Find the points of intersection between circle and a parable:
circle: $x^2 + y^2 - 2x + 4y - 11 = 0$
parable: $y = (-x^2+ 2x + 1 - 2\sqrt{3})$
I don't understand how to solve this, I really tried, but was useless.
If anyone can help me, I am very grateful.
The point at which the circle and parabola interect, $(x_0,y_0),$ satisfies both equations, so
$x_0^2+y_0^2-2x_0+4y_0-11=0 \tag{1}$
$\color{green}{y_0=-x_0^2+2x_0+1-2\sqrt{3}} \tag{2}$
Now, solve $(1)$ and $(2)$ simultaneously!
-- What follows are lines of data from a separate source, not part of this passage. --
/-- R191: one field set to its new value. -/
def applyField (s : Settings) : ConfigField → Settings
  | .zoneAreaKind z k => setZones s (·.change z (fun x => { x with areaKind := k }))
  | .zoneStaged z b => setZones s (·.change z (fun x => { x with staged := b }))
  | .zoneVerify z b => setZones s (·.change z (fun x => { x with verify := b }))
  | .zoneCurtainTrigger z b => setZones s (·.change z (fun x => { x with curtainTrigger := b }))
  | .zoneStaffTarget z t => setZones s (·.change z (fun x => { x with staffTarget := t }))
  | .zoneStaffMessage z n => setZones s (·.change z (fun x => { x with staffMessage := n }))
  | .ackWindow n => setZones s (fun v => { v with ackWindow := n })
  | .investigationWindow n => setZones s (fun v => { v with investigationWindow := n })
  | .channelType c t => setChannels s (·.change c (fun x => { x with type := t }))
  | .channelZone c z => setChannels s (·.change c (fun x => { x with zone := z }))
  | .channelOpen c n => setChannels s (·.change c (fun x => { x with openBelow := n }))
  | .channelPrealarm c n => setChannels s (·.change c (fun x => { x with prealarm := n }))
  | .channelAlarm c n => setChannels s (·.change c (fun x => { x with alarm := n }))
  | .channelShort c n => setChannels s (·.change c (fun x => { x with short := n }))
  | .channelConfirm c n => setChannels s (·.change c (fun x => { x with confirm := n }))
  | .settleWindow n => setChannels s (fun v => { v with settleWindow := n })
  | .offTime n => setChannels s (fun v => { v with offTime := n })
  | .recoveryTime n => setChannels s (fun v => { v with recoveryTime := n })
  | .verificationWindow n => setChannels s (fun v => { v with verificationWindow := n })
  | .travel n => setCurtain s (fun v => { v with travel := n })
  | .stallWindow n => setCurtain s (fun v => { v with stallWindow := n })
  | .minDropInterval n => setCurtain s (fun v => { v with minDropInterval := n })
  | .dropLimit n => setCurtain s (fun v => { v with dropLimit := n })
  | .holdOff n => setCurtain s (fun v => { v with holdOff := n })
  | .maxHolds n => setCurtain s (fun v => { v with maxHolds := n })
  | .grace n => setCurtain s (fun v => { v with grace := n })
  | .dwell n => setCurtain s (fun v => { v with dwell := n })
  | .displayMessage n => setCurtain s (fun v => { v with displayMessage := n })
  | .displayTarget t => setCurtain s (fun v => { v with displayTarget := t })
  | .lampUnit c a => setLights s (·.change c (fun x => { x with unit := a }))
  | .lampOutput c o => setLights s (·.change c (fun x => { x with output := o }))
  | .lampRole c r => setLights s (·.change c (fun x => { x with role := r }))
  | .lampRest c n => setLights s (·.change c (fun x => { x with rest := n }))
  | .preset n v => setLights s (fun w => { w with presets := w.presets.map (fun x => if x.num == n then { x with value := v } else x) })
  | .phasePreset p v => setLights s (fun w => { w with phasePresets := w.phasePresets.map (fun x => if x.phase == p then { x with preset := v } else x) })
  | .panicFade n => setLights s (fun v => { v with panicFade := n })
  | .callUnitArea a n => setCalls s (fun v => { v with units := putCallUnit a (fun x => { x with area := n }) v.units })
  | .callUnitAllAreas a b => setCalls s (fun v => { v with units := putCallUnit a (fun x => { x with acceptsAll := b }) v.units })
  | .planEntry .house k e => setCalls s (fun v => { v with housePlan := putEntry k e v.housePlan })
  | .planEntry .interval k e => setCalls s (fun v => { v with intervalPlan := putEntry k e v.intervalPlan })
  | .expectedKind a k => setLoop s (·.change a (fun x => { x with expected := k }))
  | .issueMode a m => setLoop s (·.change a (fun x => { x with mode := m }))
  | .laneOf c l => setLoop s (·.setLane c l)
  | .pollPeriod n => setLoop s (fun v => { v with pollPeriod := n })
  | .surveyPeriod n => setLoop s (fun v => { v with surveyPeriod := n })
  | .replyWindow n => setLoop s (fun v => { v with replyWindow := n })
  | .frontFitted b => setPorts s (fun v => { v with frontFitted := b })
  | .subscription p f b => setPorts s (fun v => v.setSubs p ((v.subs p).set f b))
  | .intervalLength n => setPorts s (fun v => { v with intervalLength := n })
  | .clearanceLife n => setPorts s (fun v => { v with clearanceLife := n })
  | .displayRequired b => { s with performance := ⟨b⟩ }

/-- R191: every named field set. Of a field named twice the last value stands (the model's choice, log entry 36: R191 does not speak of it). -/
def applyFields (fs : List ConfigField) (s : Settings) : Settings := fs.foldl applyField s

/-! ## The judgement of CONFIG -/

/-- R23: a channel's thresholds strictly increasing. -/
def thresholdsRise (c : ChannelSettings) : Bool := decide (c.openBelow < c.prealarm) && decide (c.prealarm < c.alarm) && decide (c.alarm < c.short)

/-- R156: how many addresses expect a kind. -/
def expectedCount (v : LoopSection) (k : UnitKind) : Nat := (v.rows.filter (fun r => r.expected == k)).length

/-- R191: a section as it would stand after the change. -/
def sectionSound (s : Settings) : SectionName → Bool
  | .channels => s.channels.channels.all thresholdsRise
  | .lights => decide (s.lights.lamps.map (fun l => (l.unit, l.output))).Nodup
  | .loop =>
    decide (expectedCount s.loop .lamp ≤ 8) && decide (expectedCount s.loop .call ≤ 16) &&
      decide (expectedCount s.loop .lamp + expectedCount s.loop .call ≤ 24)
  | .zones | .curtain | .calls | .ports | .performance => true

/-- R191: whether the values of a CONFIG are sound; every field must belong to the section named (log entry 25). -/
def configSound (n : SectionName) (fs : List ConfigField) (s : Settings) : Bool :=
  !fs.isEmpty && fs.all (fun f => fieldSection f == n && fieldInRange f) && sectionSound (applyFields fs s) n

/-- R191: the judgement of CONFIG. A section name that is not one of the eight is refused INVALID with the values, after the phase (the model's
choice, log entry 25: R191 gives such a CONFIG no reply). -/
def gateConfig (n : Option SectionName) (fs : List ConfigField) (s : State) : Option Reason :=
  if s.perf.phase ≠ .dark then some .wrongPhase
  else if n = some .channels ∧ s.alarm.entries ≠ [] then some .alarmPresent
  else if ¬ n.any (fun m => configSound m fs s.settings) then some .invalid else none

/-! ## Application by the blocks -/

/-- R41: the channels whose type, zone, thresholds or confirm count differ. -/
def changedChannels (a b : Settings) : List Nat :=
  channelNumbers.filter (fun n => { a.channel n with isolated := false } != { b.channel n with isolated := false })

/-- R191: the change handed to the blocks that read the section. -/
def handSection (n : SectionName) (old : Settings) (s : State) : State :=
  match n with
  | .channels => (changedChannels old s.settings).foldl reconfigureChannel s
  | .lights => onField (Field.applySettings old) s
  | .loop => applyLoop old s
  | .zones | .curtain | .calls | .ports | .performance => s

/-- R191: an accepted CONFIG. -/
def applyConfig (n : SectionName) (fs : List ConfigField) (s : State) : State :=
  handSection n s.settings (markChanged n { s with settings := applyFields fs s.settings })

/-! ## GET CONFIG -/

/-- R181, R192: the items of a section, one for each entry, row or channel of its lists, in the order in which the section holds them. -/
def sectionItems (s : Settings) : SectionName → List SettingItem
  | .zones => s.zones.zones.map .zone
  | .channels => s.channels.channels.map .channel ++ s.channels.isolatedZones.map .zoneIsolated
  | .curtain => []
  | .lights => s.lights.lamps.map .lamp ++ s.lights.presets.map .preset ++ s.lights.phasePresets.map .phasePreset
  | .calls =>
    s.calls.units.map .callUnit ++ s.calls.housePlan.zipIdx.map (fun e => .planEntry .house (e.2 + 1) e.1) ++
      s.calls.intervalPlan.zipIdx.map (fun e => .planEntry .interval (e.2 + 1) e.1)
  | .loop => s.loop.rows.map .loopRow ++ laneClasses.map (fun c => .lane c (s.loop.lane c))
  | .ports => [.subscriptions .stage s.ports.stageSubs, .subscriptions .front s.ports.frontSubs]
  | .performance => []

/-- R192: the values of a section that stand in no list. -/
def sectionFields (s : Settings) : SectionName → List ConfigField
  | .zones => [.ackWindow s.zones.ackWindow, .investigationWindow s.zones.investigationWindow]
  | .channels =>
    [.settleWindow s.channels.settleWindow, .offTime s.channels.offTime, .recoveryTime s.channels.recoveryTime,
      .verificationWindow s.channels.verificationWindow]
  | .curtain =>
    [.travel s.curtain.travel, .stallWindow s.curtain.stallWindow, .minDropInterval s.curtain.minDropInterval,
      .dropLimit s.curtain.dropLimit, .holdOff s.curtain.holdOff, .maxHolds s.curtain.maxHolds, .grace s.curtain.grace,
      .dwell s.curtain.dwell, .displayMessage s.curtain.displayMessage, .displayTarget s.curtain.displayTarget]
  | .lights => [.panicFade s.lights.panicFade]
  | .calls => []
  | .loop => [.pollPeriod s.loop.pollPeriod, .surveyPeriod s.loop.surveyPeriod, .replyWindow s.loop.replyWindow]
  | .ports =>
    [.frontFitted s.ports.frontFitted, .intervalLength s.ports.intervalLength, .clearanceLife s.ports.clearanceLife]
  | .performance => [.displayRequired s.performance.displayRequired]

/-- A section's place in the Settings Store. -/
def Store.row (u : Store) (n : SectionName) : StoreRow := (u.rows.find? (·.name == n)).getD ⟨n, .blank, .blank, false⟩

/-- R192: the results of GET CONFIG. -/
def configReply (n : SectionName) (first : Nat) (s : State) : ConfigReply where
  name := n
  items := page first s.freeCount (sectionItems s.settings n)
  fields := sectionFields s.settings n
  stored := (s.store.row n).stored
  changed := (s.store.row n).changed
  storeRunning := s.store.operation.any (·.name == n)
Hint: substitute $\color{green}{y_0=-x_0^2+2x_0+1-2\sqrt{3}}$ into $(1)$ to give:
$$x_0^2+[\color{green}{-x_0^2+2x_0+1-2\sqrt{3}}]^2-2x_0+4[\color{green}{-x_0^2+2x_0+1-2\sqrt{3}}]-11=0 \tag{3}.$$
Solve $(3)$, for $x_0$.
Once you have solved $(3)$ for $x_0$, sub this into either $(1)$ or $(2)$ to find $y_0$.